## [Information shown]
════
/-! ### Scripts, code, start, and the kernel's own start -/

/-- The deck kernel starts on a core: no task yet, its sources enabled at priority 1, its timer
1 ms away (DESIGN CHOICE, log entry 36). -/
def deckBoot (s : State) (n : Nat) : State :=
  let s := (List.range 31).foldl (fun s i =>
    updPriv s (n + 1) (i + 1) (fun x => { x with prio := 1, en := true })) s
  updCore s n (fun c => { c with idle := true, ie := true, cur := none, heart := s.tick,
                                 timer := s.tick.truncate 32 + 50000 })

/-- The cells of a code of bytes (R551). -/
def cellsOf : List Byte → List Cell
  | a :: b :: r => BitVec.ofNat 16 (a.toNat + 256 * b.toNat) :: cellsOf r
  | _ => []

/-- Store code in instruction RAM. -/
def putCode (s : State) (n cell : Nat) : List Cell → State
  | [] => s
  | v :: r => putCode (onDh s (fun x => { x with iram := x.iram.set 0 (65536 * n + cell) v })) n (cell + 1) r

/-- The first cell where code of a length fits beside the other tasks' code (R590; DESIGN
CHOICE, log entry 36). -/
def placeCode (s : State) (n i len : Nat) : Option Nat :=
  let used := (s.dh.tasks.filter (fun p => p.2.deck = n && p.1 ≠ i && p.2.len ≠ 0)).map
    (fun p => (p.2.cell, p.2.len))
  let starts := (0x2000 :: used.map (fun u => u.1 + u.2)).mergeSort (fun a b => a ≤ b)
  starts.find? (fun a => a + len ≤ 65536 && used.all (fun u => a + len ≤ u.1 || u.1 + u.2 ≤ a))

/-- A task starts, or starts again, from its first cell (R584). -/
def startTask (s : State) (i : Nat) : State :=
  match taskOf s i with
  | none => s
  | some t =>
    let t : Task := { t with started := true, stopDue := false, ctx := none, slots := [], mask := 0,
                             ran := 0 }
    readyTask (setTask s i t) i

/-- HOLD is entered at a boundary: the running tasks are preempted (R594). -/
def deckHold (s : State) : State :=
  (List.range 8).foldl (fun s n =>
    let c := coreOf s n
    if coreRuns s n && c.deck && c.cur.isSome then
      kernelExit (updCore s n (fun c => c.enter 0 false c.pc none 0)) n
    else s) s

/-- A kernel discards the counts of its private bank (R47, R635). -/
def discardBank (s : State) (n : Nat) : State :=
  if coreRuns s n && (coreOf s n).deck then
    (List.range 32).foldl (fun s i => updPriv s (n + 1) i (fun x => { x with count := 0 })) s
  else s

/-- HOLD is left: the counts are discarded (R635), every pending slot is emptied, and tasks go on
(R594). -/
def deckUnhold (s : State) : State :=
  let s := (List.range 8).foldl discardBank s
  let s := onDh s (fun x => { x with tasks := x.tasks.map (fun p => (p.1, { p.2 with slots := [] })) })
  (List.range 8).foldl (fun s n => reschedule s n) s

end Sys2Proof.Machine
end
════
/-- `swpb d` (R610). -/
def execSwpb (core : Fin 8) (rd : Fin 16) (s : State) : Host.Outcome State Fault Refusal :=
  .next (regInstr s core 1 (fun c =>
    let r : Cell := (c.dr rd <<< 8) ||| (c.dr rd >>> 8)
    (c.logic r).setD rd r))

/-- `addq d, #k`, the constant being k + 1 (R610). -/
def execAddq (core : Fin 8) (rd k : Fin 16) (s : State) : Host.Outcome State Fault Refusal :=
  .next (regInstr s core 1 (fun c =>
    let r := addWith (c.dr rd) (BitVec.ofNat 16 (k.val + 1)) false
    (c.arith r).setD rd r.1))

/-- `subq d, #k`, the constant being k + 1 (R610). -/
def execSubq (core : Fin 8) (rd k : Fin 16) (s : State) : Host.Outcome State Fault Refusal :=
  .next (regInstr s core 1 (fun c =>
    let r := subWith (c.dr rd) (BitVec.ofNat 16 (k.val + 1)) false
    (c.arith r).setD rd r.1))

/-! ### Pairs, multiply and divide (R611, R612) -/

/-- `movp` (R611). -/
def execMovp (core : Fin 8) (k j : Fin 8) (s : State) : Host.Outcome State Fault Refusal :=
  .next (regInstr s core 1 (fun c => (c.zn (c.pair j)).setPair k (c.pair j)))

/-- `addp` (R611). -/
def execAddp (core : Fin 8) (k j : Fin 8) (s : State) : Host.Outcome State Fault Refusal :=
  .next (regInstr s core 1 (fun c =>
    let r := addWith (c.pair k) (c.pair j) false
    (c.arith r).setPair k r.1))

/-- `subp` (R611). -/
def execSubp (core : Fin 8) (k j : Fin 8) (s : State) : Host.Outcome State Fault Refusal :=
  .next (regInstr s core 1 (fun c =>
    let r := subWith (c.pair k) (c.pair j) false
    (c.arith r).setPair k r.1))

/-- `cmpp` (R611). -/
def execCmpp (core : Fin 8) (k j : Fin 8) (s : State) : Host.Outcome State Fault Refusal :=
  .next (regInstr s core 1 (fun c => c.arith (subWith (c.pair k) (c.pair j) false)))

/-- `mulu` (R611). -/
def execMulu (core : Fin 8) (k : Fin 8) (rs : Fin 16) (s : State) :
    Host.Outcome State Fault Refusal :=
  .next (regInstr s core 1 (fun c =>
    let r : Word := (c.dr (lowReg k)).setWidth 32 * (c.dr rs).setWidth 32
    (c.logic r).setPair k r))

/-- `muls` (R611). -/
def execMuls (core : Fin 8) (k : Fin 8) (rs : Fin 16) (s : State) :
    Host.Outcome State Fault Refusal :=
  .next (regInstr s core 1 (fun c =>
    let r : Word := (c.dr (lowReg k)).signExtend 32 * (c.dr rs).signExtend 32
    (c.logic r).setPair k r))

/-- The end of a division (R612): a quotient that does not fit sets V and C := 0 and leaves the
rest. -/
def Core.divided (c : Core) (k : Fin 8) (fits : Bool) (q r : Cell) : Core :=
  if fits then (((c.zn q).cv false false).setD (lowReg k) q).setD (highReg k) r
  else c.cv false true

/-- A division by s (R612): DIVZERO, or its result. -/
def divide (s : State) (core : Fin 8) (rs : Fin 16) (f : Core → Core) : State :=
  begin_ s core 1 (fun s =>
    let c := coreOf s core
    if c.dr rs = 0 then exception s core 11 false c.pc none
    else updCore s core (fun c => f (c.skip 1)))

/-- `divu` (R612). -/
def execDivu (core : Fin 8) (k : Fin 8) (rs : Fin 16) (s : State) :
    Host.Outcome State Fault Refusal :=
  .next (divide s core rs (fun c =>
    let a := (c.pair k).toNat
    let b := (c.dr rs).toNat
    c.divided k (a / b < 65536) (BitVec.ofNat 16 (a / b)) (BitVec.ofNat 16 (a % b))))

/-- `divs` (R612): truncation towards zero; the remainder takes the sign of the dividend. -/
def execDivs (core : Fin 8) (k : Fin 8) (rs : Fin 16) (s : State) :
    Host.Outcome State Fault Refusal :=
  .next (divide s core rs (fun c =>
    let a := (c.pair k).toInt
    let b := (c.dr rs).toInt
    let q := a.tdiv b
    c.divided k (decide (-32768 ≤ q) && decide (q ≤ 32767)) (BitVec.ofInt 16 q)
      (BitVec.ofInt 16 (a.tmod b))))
════
## [Task description]
Within the material above, copy exactly the lines from the line that holds "own start -/" up to and including the line that holds "def deckBoot (s".

## [Written reply]
/-! ### Scripts, code, start, and the kernel's own start -/

/-- The deck kernel starts on a core: no task yet, its sources enabled at priority 1, its timer
1 ms away (DESIGN CHOICE, log entry 36). -/
def deckBoot (s : State) (n : Nat) : State :=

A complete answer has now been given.